I have rules to govern my life, simple rules that mean something to me and I try to follow them…Rule #1 Be kind to others
This isn’t really that hard of a rule given I really do try my best to be kind to everyone. I find that there are people that don’t deserve me being kind to them, but in the spirit of the rule I will continue to try and be kind to everyone, even when someone is yelling at me for no reason.
Rule #2 Help Others
This can be as simple as making another persons life a little better, by given them tea or coffee and giving them a comfortable place to sit for a little while. Give someone a lift when it’s not really on your way, or any number of little things that don’t really inconvenience you and are a simple way to make life better.

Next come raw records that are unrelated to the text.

-- ==== Sys2Proof/Machine/Views.lean ====
section
/-! DEFINITION. Published views: the swap of PUBLISH (R184, R250, R313), the texels of SAMPLE (R186, R269, R317), and the completion of
engine commands with the signals of R178 and R251. -/

namespace Sys2Proof.Machine

/-! ## PUBLISH_SWAP (R184) -/

/-- A command's writes go to the draft of an object. -/
def ECmd.drafts (e : ECmd) (asid obj : Nat) : Bool :=
  e.dst = 4 && e.asid = asid && (if e.kind = .coll then e.total = obj else e.obj = obj)

/-- What a PUBLISH waits for: its own commit and the earlier accesses of its split, the commands on the draft that its group issued
before it, the writes of any command that still go to the draft, and the entries of earlier draws (R184, R261). -/
def publishReady (s : State) (p : Publish) : Bool :=
  (match p.cmd with
    | none => true
    | some e =>
      s.released e.gid e.cid && ((s.warp? e.gid e.wid).map fun w => w.earlierDone e.lanes e.pid).getD true &&
        !s.cores.any fun k => k.2.engine.any fun x => x.gid = e.gid && x.id < e.id && x.drafts p.asid p.obj) &&
  !(s.cores.any fun k => k.2.engine.any fun x => x.drafts p.asid p.obj && s.hasEntries x.gid x.id) &&
  !(s.draws.any fun d => d.asid = p.asid && d.obj = p.obj && d.id < p.id) && (s.openEntries p.asid p.obj).isEmpty

/-- The key of an object's entry (R313). -/
def State.entryKey (s : State) (asid obj : Nat) : Nat := hbmKey (fieldNat (s.ascb asid) 40 8 + 64 * obj)

/-- The views of an object are exchanged, and a target's method table is read again (R184, R256). -/
def State.swapViews (s : State) (asid obj core : Nat) (st : Option Stamp) : State :=
  let key := s.entryKey asid obj
  let b := (s.found key 0 16).bytes
  (s.store core key (b.drop 8 ++ b.take 8) st).readTable asid obj

/-- A PUBLISH that self-refresh has held too long is undone, and its group receives ECC_UNCORRECTABLE (R344, R353). -/
def State.dropPublish (s : State) (p : Publish) : State :=
  let s1 := { s with publishes := s.publishes.filter fun (q : Publish) => q.id != p.id }
  match p.cmd with
  | some e =>
    (s1.modPend e.gid e.wid e.pid fun q => { q with bad := some (BitVec.ofNat 64 (s.entryKey p.asid p.obj)) }).complete e.gid e.wid e.pid
  | none => s1

/-- Bytes [7:0] and [15:8] of the entry are exchanged in one step; PUBLISHes of an object take effect in the order of their arrival. -/
def execPublishSwap (id : Nat) (s : State) : Host.Outcome State Fault Refusal :=
  match s.publishes.find? (·.id = id) with
  | none => .next s
  | some p =>
    let key := s.entryKey p.asid p.obj
    let first := (s.publishes.find? fun q => q.asid = p.asid && q.obj = p.obj).map (·.id)
    let u : UnitRef := ⟨.glazier, hbmChannel key false⟩
    if first != some id || !publishReady s p then .next s
    else if s.lostAt u then .next (s.dropPublish p)
    else if !s.mayStart u s.fresh [(key, 16)] then .next s
    else
      let st := p.cmd.bind fun e => s.stampFor e.gid e.wid e.count key
      let core := ((p.cmd.bind fun e => s.group? e.gid).map (·.core)).getD 0
      let s1 := (s.started u s.fresh [(key, 16)]).swapViews p.asid p.obj core st
      let s2 := { s1 with publishes := s1.publishes.filter fun (q : Publish) => q.id != id }
      .next (match p.cmd with
        | some e =>
          match s2.group? e.gid with
          | some g => (s2.expose g).complete e.gid e.wid e.pid
          | none => s2
        | none => s2)

/-! ## SAMPLE (R186, R317) -/

/-- An element decoded to f32, with the STICKY bits of its rounding (R70, R186, R315). -/
def channelOf (t tag : Nat) (norm : Bool) (x : Nat) : Nat × Word :=
  if isWide t then f32.encode .rne ((wideOf t).decode x)
  else if t = 12 then f32.encode .rne ((narrow8 tag).decode 0 x)
  else if t = 13 then f32.encode .rne ((narrow4 tag).decode 0 x)
  else if norm then
    let d := 2 ^ typeBits t - 1
    let q := x * 2 ^ 128 / d
    f32.encode .rne (.fin false (2 * q + if x * 2 ^ 128 % d = 0 then 0 else 1) (-129))
  else f32.encode .rne (Val.ofInt (intOf t x))

/-- The channels that an object's texel has, completed: colour 0, alpha 1 (R186). -/
def fourChannels (l : List (Nat × Word)) : List (Nat × Word) :=
  (List.range 4).map fun k => l.getD k (if k = 3 then 0x3F800000 else 0, 0)

/-- The width and height of an object's texels. -/
def texelGrid (e : List Byte) : Nat × Nat :=
  if objClass e = 2 then (objExtent e 0, objExtent e 1) else (objExtent e 1, objExtent e 2)

/-- The image byte of record word w of sample k of a pixel (R253). -/
def recordByte (e : List Byte) (px py k w : Nat) : Nat :=
  tileByte e (tileIndex e (px / 8) (py / 8)) ((py % 8 * 8 + px % 8) * 4 * objSamples e * objRw e + 4 * objRw e * k + 4 * w)

/-- The bytes of a texel: where they lie and how many. -/
def texelSpan (e : List Byte) (i j : Nat) : Nat × Nat :=
  if objClass e = 2 then (recordByte e i j 0 0, 4)
  else (i * objStride e 1 + j * objStride e 2, (objExtent e 0 * typeBits (objType e) + 7) / 8)

/-- Element k of a texel's bytes. -/
def texelElem (t : Nat) (b : List Byte) (k : Nat) : Nat :=
  if t = 13 then bytesNat b / 16 ^ k % 16 else if t = 11 then fieldNat b (4 * k) 4 / 256 else elemAt (typeBits t / 8) b k

/-- A texel's channels. A class 2 object of a 64-bit type has no channels that the manual states: they are free values (log 3). -/
def texelOf (e : List Byte) (free : Nat) (b : List Byte) : List (Nat × Word) :=
  let t := objType e
  let n := if objClass e = 2 then min 4 (32 / typeBits t) else objExtent e 0
  if objClass e = 2 && is64 t then (List.range 4).map fun k => ((Config.freeValue (free + k)).toNat % 2 ^ 32, 0)
  else fourChannels ((List.range n).map fun k => channelOf t (bitsOf (objFormat e) 13 12) (bitOf (objFormat e) 15) (texelElem t b k))

/-- ⌊v × 2^k⌋; an infinity as a number beyond every index, a NaN as zero. -/
def floorAt (v : Val) (k : Int) : Int :=
  match v with
  | .nan => 0
  | .inf n => if n then -(2 ^ 200) else 2 ^ 200
  | .fin n m e =>
    let x : Int := if n then -(m : Int) else m
    if 0 ≤ e + k then x * 2 ^ (e + k).toNat else x / 2 ^ (-(e + k)).toNat

/-- An index into the image, clamped, or none when texels outside read as 0 (R186). -/
def texelIndex (outside : Bool) (i : Int) (n : Nat) : Option Nat :=
  if 0 ≤ i ∧ i < n then some i.toNat else if outside then none else if i < 0 then some 0 else some (n - 1)

/-- What SAMPLE reads for the lanes so far. -/
structure Sampled where
  got  : FMap Byte := []
  st   : Word := 0
  at_  : List (UnitRef × Nat × Nat) := []
  bad  : Option Nat := none
  dead : Option Nat := none
  deriving DecidableEq, Repr

/-- The texel at indices, from the view that the command has fixed. -/
def fetchTexel (s : State) (c : Issuer) (e : ECmd) (free : Nat) (i j : Int) : Except (Option TrapInfo) (List (Nat × Word) × Found) :=
  let (w, h) := texelGrid e.entry
  match texelIndex (bitOf e.total 1) i w, texelIndex (bitOf e.total 1) j h with
  | some x, some y =>
    let (off, n) := texelSpan e.entry x y
    match viewFetch s c e off n with
    | .error t => .error t
    | .ok f => .ok (texelOf e.entry free f.bytes, f)
  | _, _ => .ok (List.replicate 4 (0, 0), { bytes := [] })

/-- Several texels, in order. -/
def fetchTexels (s : State) (c : Issuer) (e : ECmd) : Nat → List (Int × Int) → Except (Option TrapInfo) (List (List (Nat × Word)) × Found)
  | _, [] => .ok ([], { bytes := [] })
  | free, (i, j) :: rest =>
    match fetchTexel s c e free i j with
    | .error t => .error t
    | .ok (x, f) =>
      match fetchTexels s c e (free + 4) rest with
      | .error t => .error t
      | .ok (l, g) => .ok (x :: l, { g with from_ := f.from_ ++ g.from_, bad := least f.bad g.bad, dead := least f.dead g.dead })

/-- A coordinate for the bilinear filter: the index, and the weight in 256ths. The weight of an infinite coordinate is a free value
(log 3). -/
def bilinearAt (free : Nat) (v : Val) : Int × Nat :=
  let u := v.add false (.fin true 1 (-1))
  let i := floorAt u 0
  (i, if u.isInf then (Config.freeValue free).toNat % 256 else (floorAt u 8 - 256 * i).toNat)

/-- The STICKY bits of one channel of some texels. -/
def channelBits (ts : List (List (Nat × Word))) (k : Nat) : Word := ts.foldl (fun a t => a ||| (t.getD k (0, 0)).2) 0

/-- A channel of four texels with their weights, the sum formed exactly and rounded once. -/
def blend (a b : Nat) (ts : List (List (Nat × Word))) (k : Nat) : Nat × Word :=
  let t : Nat → Val := fun n => f32.decode ((ts.getD n []).getD k (0, 0)).1
  let w : Nat → Nat → Nat → Val := fun n x y => (Val.fin false (x * y) (-16)).mul (t n)
  let z := f32.encode .rne (((w 0 (256 - a) (256 - b)).add false (w 1 a (256 - b))).add false ((w 2 (256 - a) b).add false (w 3 a b)))
  (z.1, z.2 ||| channelBits ts k)

/-- Four channels as bytes, with their STICKY bits. -/
def packChannels (f : Nat → Nat × Word) : List Byte × Word :=
  ((List.range 4).flatMap fun k => natBytes 4 (f k).1, (List.range 4).foldl (fun a k => a ||| (f k).2) 0)

/-- One lane's sample. -/
def sampleLane (s : State) (c : Issuer) (e : ECmd) (free lane uw vw : Nat) : Except (Option TrapInfo) ((List Byte × Word) × Found) :=
  let u := f32.decode uw
  let v := f32.decode vw
  let u := if u.isNan then .fin false 0 0 else u
  let v := if v.isNan then .fin false 0 0 else v
  if bitOf e.total 0 then
    let (i, a) := bilinearAt (free + 256 + 2 * lane) u
    let (j, b) := bilinearAt (free + 257 + 2 * lane) v
    match fetchTexels s c e (free + 16 * lane) [(i, j), (i + 1, j), (i, j + 1), (i + 1, j + 1)] with
    | .error t => .error t
    | .ok (ts, f) => .ok (packChannels (blend a b ts), f)
  else
    match fetchTexels s c e (free + 16 * lane) [(floorAt u 0, floorAt v 0)] with
    | .error t => .error t
    | .ok (ts, f) => .ok (packChannels fun k => (ts.getD 0 []).getD k (0, 0), f)

/-- The lanes of a SAMPLE, from the coordinates taken at issue. -/
def sampleLanes (s : State) (c : Issuer) (e : ECmd) : List Nat → Sampled → Except (Option TrapInfo) Sampled
  | [], r => .ok r
  | k :: rest, r =>
    let lane := fieldNat e.block (9 * k) 1
    match sampleLane s c e s.free lane (fieldNat e.block (9 * k + 1) 4) (fieldNat e.block (9 * k + 5) 4) with
    | .error t => .error t
    | .ok (bs, f) =>
      sampleLanes s c e rest { got := putBytes r.got (256 * lane) bs.1, st := r.st ||| bs.2, at_ := r.at_ ++ f.from_, bad := least r.bad f.bad, dead := least r.dead f.dead }

/-- SAMPLE reads every texel from the view fixed at its issue, and writes its registers and STICKY's bits; one that faults writes none (R70, R177,
R186, R249). -/
def sampleDone (s : State) (core : Nat) (c : Issuer) (e : ECmd) : State :=
  match sampleLanes s c e (List.range (e.block.length / 9)) {} with
  | .error none => s
  | .error (some t) =>
    ((s.modPend e.gid e.wid e.pid fun q => { q with items := [] }).complete e.gid e.wid e.pid |>.dropEngine core e.id).defer e.gid e.wid e.pid
      e.lanes t none
  | .ok r =>
    let s1 := (({ s with free := s.free + 1024 }).readAt r.at_).deadRecord e.gid e.wid c.ref.ent r.dead
    let s2 := s1.modPend e.gid e.wid e.pid fun q =>
      { q with got := r.got, sticky := r.st, bad := r.bad.map (BitVec.ofNat 64), dead := r.dead.map (BitVec.ofNat 64) }
    (s2.complete e.gid e.wid e.pid).dropEngine core e.id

Rule #3 Keep work and Personal Separate
This is a rule that I have I had a hard time breaking until recently. This rule came from having worked and lived with someone for a long time, and when it ended we couldn’t do either together. Since arriving in Doha, I’ve been pretty successful in following this rule until someone made me re-think it. Keep in mind my social circle here is entirely made up of people I work with; we don’t really have a choice given the environment. Yes there’s an ex pat community, but they don’t really like us very much and it’s nice to be able to work and play with people you know. But like I said I’ve been forced to re-think this rule and I’ll get to that later.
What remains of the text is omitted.